The accuracy of those estimates depends predominantly on the extent to which the model – MARCS – accurately represents real world conditions in the marine study area. The first questions one must ask, therefore, are: Have the baseline parameters of MARCS and the risk reduction factors been validated for the marine study area? Has a sensitivity analysis been conducted on the overall model and on each risk reduction factor? How has the model been calibrated to avoid ‘tuning’, so as to ensure its predictive abilities?

There are two essential ways of answering these questions: The first is to have the model be made available to participants in the hearing process so that they may conduct independent analyses of its representative and predictive abilities. Unfortunately, MARCS is a proprietary model and, hence, access to the model was denied.

The other is to provide the information necessary to answer these questions in the absence of access to the model. At a minimum, one would need any back-up, peer-reviewed and independent evaluations of the model. DNV references several back-up studies, but none were provided on record. Moreover, one would also need the actual validation and sensitivity analyses that were conducted for the overall model and for the individual risk reduction factors. Unfortunately, Trans Mountain has not provided this information.

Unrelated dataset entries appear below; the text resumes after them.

-- ==== Sys2Proof/Machine/RegsLtx.lean ====
section
/-!
DEFINITION. The registers of the LTX block (Line transmit) and their fields, from Tables 2.10 to 2.20: offset, bits, access code,
reset value and range, one definition a field.
-/
namespace Sys2Proof.Machine

def LTX_CTRL.OTUC_N : Fld := ⟨0x100000, 10, 6, 0, .rwl, fun _ => 0, [], false⟩
def LTX_CTRL.LOCK : Fld := ⟨0x100000, 8, 1, 0, .ro, fun _ => 0, [], false⟩
def LTX_CTRL.MODE : Fld := ⟨0x100000, 4, 4, 0, .rwl, fun _ => 0, [], false⟩
def LTX_CTRL.PRECOMP_CD_EN : Fld := ⟨0x100000, 3, 1, 0, .rwl, fun _ => 0, [], false⟩
def LTX_CTRL.OUT_EN : Fld := ⟨0x100000, 0, 1, 0, .rw, fun _ => 0, [], false⟩
def LTX_STATUS.LAS1_READY : Fld := ⟨0x100004, 4, 1, 0, .ro, fun _ => 0, [], false⟩
def LTX_STATUS.LAS0_READY : Fld := ⟨0x100004, 3, 1, 0, .ro, fun _ => 0, [], false⟩
def LTX_STATUS.BIAS_LOCKED : Fld := ⟨0x100004, 2, 1, 0, .ro, fun _ => 0, [], false⟩
def LTX_STATUS.TX_ON : Fld := ⟨0x100004, 1, 1, 0, .ro, fun _ => 0, [], false⟩
def LTX_STATUS.PLAN_PENDING : Fld := ⟨0x100004, 0, 1, 0, .ro, fun _ => 0, [], false⟩
def LTX_SHAPE.KERF : Fld := ⟨0x100008, 8, 5, 0, .rwl, fun _ => 0, [(0, 24)], false⟩
def LTX_SHAPE.ROLLOFF : Fld := ⟨0x100008, 0, 5, 0, .rwl, fun _ => 5, [(2, 20)], false⟩
def LTX_PRECOMP.P : Fld := ⟨0x10000c, 0, 18, 0, .rwl, fun _ => 0, [(-20000, 20000)], true⟩
def LTX_CLIP.THR_EXP : Fld := ⟨0x100010, 8, 4, 0, .rw, fun _ => 5, [(3, 7)], false⟩
def LTX_CLIP.LEVEL : Fld := ⟨0x100010, 0, 8, 0, .rw, fun _ => 100, [(70, 140)], false⟩
def LTX_SF_NUM.ALL : Fld := ⟨0x100014, 0, 16, 0, .ro, fun _ => 0, [], false⟩
def LTX_PILOT.GAIN : Fld := ⟨0x100018, 0, 4, 0, .rw, fun _ => 0, [(-6, 6)], true⟩
def LTX_INT_STAT.ALL : Fld := ⟨0x100020, 0, 9, 0, .w1c, fun _ => 0, [], false⟩
def LTX_INT_EN.ALL : Fld := ⟨0x100024, 0, 9, 0, .rw, fun _ => 0, [], false⟩
def LTX_PLAN_HDR.PLAN_ID : Fld := ⟨0x100100, 0, 8, 0x4, .rwl, fun _ => 0, [(0, 254)], false⟩
def LTX_PLAN_CHG.TARGET_SF : Fld := ⟨0x100110, 16, 16, 0, .ro, fun _ => 0, [], false⟩
def LTX_PLAN_CHG.CD : Fld := ⟨0x100110, 11, 5, 0, .ro, fun _ => 0, [], false⟩
def LTX_PLAN_CHG.CANCEL : Fld := ⟨0x100110, 8, 1, 0, .w1s, fun _ => 0, [], false⟩
def LTX_PLAN_CHG.COMMIT : Fld := ⟨0x100110, 7, 1, 0, .w1s, fun _ => 0, [], false⟩
def LTX_PLAN_CHG.RESULT : Fld := ⟨0x100110, 4, 3, 0, .ro, fun _ => 0, [], false⟩
def LTX_PLAN_CHK.SUM_E : Fld := ⟨0x100114, 16, 12, 0, .ro, fun _ => 0, [], false⟩
def LTX_PLAN_CHK.W_MIN : Fld := ⟨0x100114, 0, 12, 0, .ro, fun _ => 0, [], false⟩
def LTX_PLAN_SC.EN : Fld := ⟨0x100200, 31, 1, 0x4, .rwl, fun _ => 0, [], false⟩
def LTX_PLAN_SC.CONST : Fld := ⟨0x100200, 24, 3, 0x4, .rwl, fun _ => 0, [], false⟩
def LTX_PLAN_SC.ENT : Fld := ⟨0x100200, 16, 8, 0x4, .rwl, fun _ => 0, [], false⟩
def LTX_PLAN_SC.GAIN : Fld := ⟨0x100200, 0, 8, 0x4, .rwl, fun _ => 0, [(-24, 12)], true⟩
def LTX_BIAS_CTRL.HOLD : Fld := ⟨0x100400, 31, 1, 0, .rw, fun _ => 0, [], false⟩
def LTX_BIAS_CTRL.SWEEP : Fld := ⟨0x100400, 30, 1, 0, .w1s, fun _ => 0, [], false⟩
def LTX_BIAS_CTRL.GAIN : Fld := ⟨0x100400, 27, 3, 0, .rw, fun _ => 2, [], false⟩
def LTX_BIAS_CTRL.DWELL : Fld := ⟨0x100400, 19, 8, 0, .rw, fun _ => 16, [(0, 0), (4, 255)], false⟩
def LTX_BIAS_CTRL.FREQ : Fld := ⟨0x100400, 6, 13, 0, .rw, fun _ => 3200, [(200, 8000)], false⟩
def LTX_BIAS_CTRL.EN : Fld := ⟨0x100400, 0, 6, 0, .rw, fun _ => 63, [], false⟩
def LTX_BIAS_DAC.ALL : Fld := ⟨0x100410, 0, 16, 0x4, .ro, fun _ => 0, [], false⟩
def LTX_LAS_CTRL.EN : Fld := ⟨0x100500, 31, 1, 0x10, .rw, fun _ => 0, [], false⟩
def LTX_LAS_CTRL.RESET : Fld := ⟨0x100500, 30, 1, 0x10, .w1s, fun _ => 0, [], false⟩
def LTX_LAS_CTRL.POWER : Fld := ⟨0x100500, 16, 11, 0x10, .rw, fun _ => 1600, [(1200, 1800)], false⟩
def LTX_LAS_CTRL.FTF : Fld := ⟨0x100500, 0, 16, 0x10, .rw, fun _ => 0, [], true⟩
def LTX_LAS_STAT.STATUSF : Fld := ⟨0x100504, 16, 16, 0x10, .ro, fun _ => 0, [], false⟩
def LTX_LAS_STAT.RESETS : Fld := ⟨0x100504, 8, 8, 0x10, .ro, fun _ => 0, [], false⟩
def LTX_LAS_STAT.HOLD : Fld := ⟨0x100504, 4, 1, 0x10, .ro, fun _ => 0, [], false⟩
def LTX_LAS_STAT.FAIL : Fld := ⟨0x100504, 3, 1, 0x10, .ro, fun _ => 0, [], false⟩
def LTX_LAS_STAT.TUNING : Fld := ⟨0x100504, 2, 1, 0x10, .ro, fun _ => 0, [], false⟩
def LTX_LAS_STAT.TUNED : Fld := ⟨0x100504, 1, 1, 0x10, .ro, fun _ => 0, [], false⟩
def LTX_LAS_STAT.LASING : Fld := ⟨0x100504, 0, 1, 0x10, .ro, fun _ => 0, [], false⟩
def LTX_LAS_FREQ.FREQ : Fld := ⟨0x100508, 0, 32, 0x10, .rwl, fun _ => 193100000, [(191150000, 196125000)], false⟩
def LTX_LAS_TIMERS.TUNE_TO : Fld := ⟨0x100520, 24, 8, 0, .rw, fun _ => 30, [(5, 120)], false⟩
def LTX_LAS_TIMERS.POLL : Fld := ⟨0x100520, 16, 8, 0, .rw, fun _ => 10, [(1, 100)], false⟩
def LTX_LAS_TIMERS.RESP_TO : Fld := ⟨0x100520, 8, 8, 0, .rw, fun _ => 20, [(5, 100)], false⟩
def LTX_LAS_TIMERS.BIAS_TO : Fld := ⟨0x100520, 0, 8, 0, .rw, fun _ => 25, [(5, 250)], false⟩

def LTX.regs1 : List RegDef := [
  ⟨"LTX_CTRL", 0x100000, 0, 1, 4, [LTX_CTRL.OTUC_N, LTX_CTRL.LOCK, LTX_CTRL.MODE, LTX_CTRL.PRECOMP_CD_EN, LTX_CTRL.OUT_EN]⟩,
  ⟨"LTX_STATUS", 0x100004, 0, 1, 4, [LTX_STATUS.LAS1_READY, LTX_STATUS.LAS0_READY, LTX_STATUS.BIAS_LOCKED, LTX_STATUS.TX_ON, LTX_STATUS.PLAN_PENDING]⟩,
  ⟨"LTX_SHAPE", 0x100008, 0, 1, 4, [LTX_SHAPE.KERF, LTX_SHAPE.ROLLOFF]⟩,
  ⟨"LTX_PRECOMP", 0x10000c, 0, 1, 4, [LTX_PRECOMP.P]⟩,
  ⟨"LTX_CLIP", 0x100010, 0, 1, 4, [LTX_CLIP.THR_EXP, LTX_CLIP.LEVEL]⟩,
  ⟨"LTX_SF_NUM", 0x100014, 0, 1, 4, [LTX_SF_NUM.ALL]⟩,
  ⟨"LTX_PILOT", 0x100018, 0, 1, 4, [LTX_PILOT.GAIN]⟩,
  ⟨"LTX_INT_STAT", 0x100020, 0, 1, 4, [LTX_INT_STAT.ALL]⟩,
  ⟨"LTX_INT_EN", 0x100024, 0, 1, 4, [LTX_INT_EN.ALL]⟩,
  ⟨"LTX_PLAN_HDR", 0x100100, 0x4, 2, 4, [LTX_PLAN_HDR.PLAN_ID]⟩,
  ⟨"LTX_PLAN_CHG", 0x100110, 0, 1, 4, [LTX_PLAN_CHG.TARGET_SF, LTX_PLAN_CHG.CD, LTX_PLAN_CHG.CANCEL, LTX_PLAN_CHG.COMMIT, LTX_PLAN_CHG.RESULT]⟩,
  ⟨"LTX_PLAN_CHK", 0x100114, 0, 1, 4, [LTX_PLAN_CHK.SUM_E, LTX_PLAN_CHK.W_MIN]⟩]

def LTX.regs2 : List RegDef := [
  ⟨"LTX_PLAN_SC", 0x100200, 0x4, 32, 4, [LTX_PLAN_SC.EN, LTX_PLAN_SC.CONST, LTX_PLAN_SC.ENT, LTX_PLAN_SC.GAIN]⟩,
  ⟨"LTX_BIAS_CTRL", 0x100400, 0, 1, 4, [LTX_BIAS_CTRL.HOLD, LTX_BIAS_CTRL.SWEEP, LTX_BIAS_CTRL.GAIN, LTX_BIAS_CTRL.DWELL, LTX_BIAS_CTRL.FREQ, LTX_BIAS_CTRL.EN]⟩,
  ⟨"LTX_BIAS_DAC", 0x100410, 0x4, 6, 4, [LTX_BIAS_DAC.ALL]⟩,
  ⟨"LTX_LAS_CTRL", 0x100500, 0x10, 2, 4, [LTX_LAS_CTRL.EN, LTX_LAS_CTRL.RESET, LTX_LAS_CTRL.POWER, LTX_LAS_CTRL.FTF]⟩,
  ⟨"LTX_LAS_STAT", 0x100504, 0x10, 2, 4, [LTX_LAS_STAT.STATUSF, LTX_LAS_STAT.RESETS, LTX_LAS_STAT.HOLD, LTX_LAS_STAT.FAIL, LTX_LAS_STAT.TUNING, LTX_LAS_STAT.TUNED, LTX_LAS_STAT.LASING]⟩,
  ⟨"LTX_LAS_FREQ", 0x100508, 0x10, 2, 4, [LTX_LAS_FREQ.FREQ]⟩,
  ⟨"LTX_LAS_TIMERS", 0x100520, 0, 1, 4, [LTX_LAS_TIMERS.TUNE_TO, LTX_LAS_TIMERS.POLL, LTX_LAS_TIMERS.RESP_TO, LTX_LAS_TIMERS.BIAS_TO]⟩]

/-- The registers of the block, in address order. -/
def LTX.regs : List RegDef := LTX.regs1 ++ LTX.regs2

/-- The fields of LTX_PLAN_SC, from the top bit down. -/
def LTX_PLAN_SC.fields : List Fld := [LTX_PLAN_SC.EN, LTX_PLAN_SC.CONST, LTX_PLAN_SC.ENT, LTX_PLAN_SC.GAIN]

end Sys2Proof.Machine
end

At the end of the hearing process, here is where the information stood:

  1. The general discussions of the sensitivity and validation of MARCS provided in Section 11 of TERMPOL 3.15 remain entirely insufficient and do not provide the information necessary to adequately evaluate the accuracy of the model.
  2. We know the basic parameters of MARCS are based on North Sea average shipping operations in the mid to late 1990s. Yet no information has been provided as to how the model has since been calibrated for current and local conditions along the Trans Mountain Tanker Sailing Route. We therefore have no way of knowing if the basic parameters of MARCS are truly representative of local conditions for the purposes of this Project.
  3. Not a single validation or sensitivity analysis was provided for any of the risk reduction factors applied to MARCS. We therefore cannot have confidence that those factors have been applied accurately and that they truly represent real world conditions along the tanker sailing route.
  4. The fact that MARCS may have successfully represented past cases is not sufficient evidence to conclude that MARCS can accurately represent future cases, including the Trans Mountain Expansion Project. This is because one can ‘tune’ over errors and inconsistencies in the model to achieve the desired result, without actually ever addressing those errors. Trans Mountain has failed to provide sufficient information to discount ‘tuning’ as a realistic and reasonable possibility. As such, one still cannot have confidence in the predictive abilities of MARCS.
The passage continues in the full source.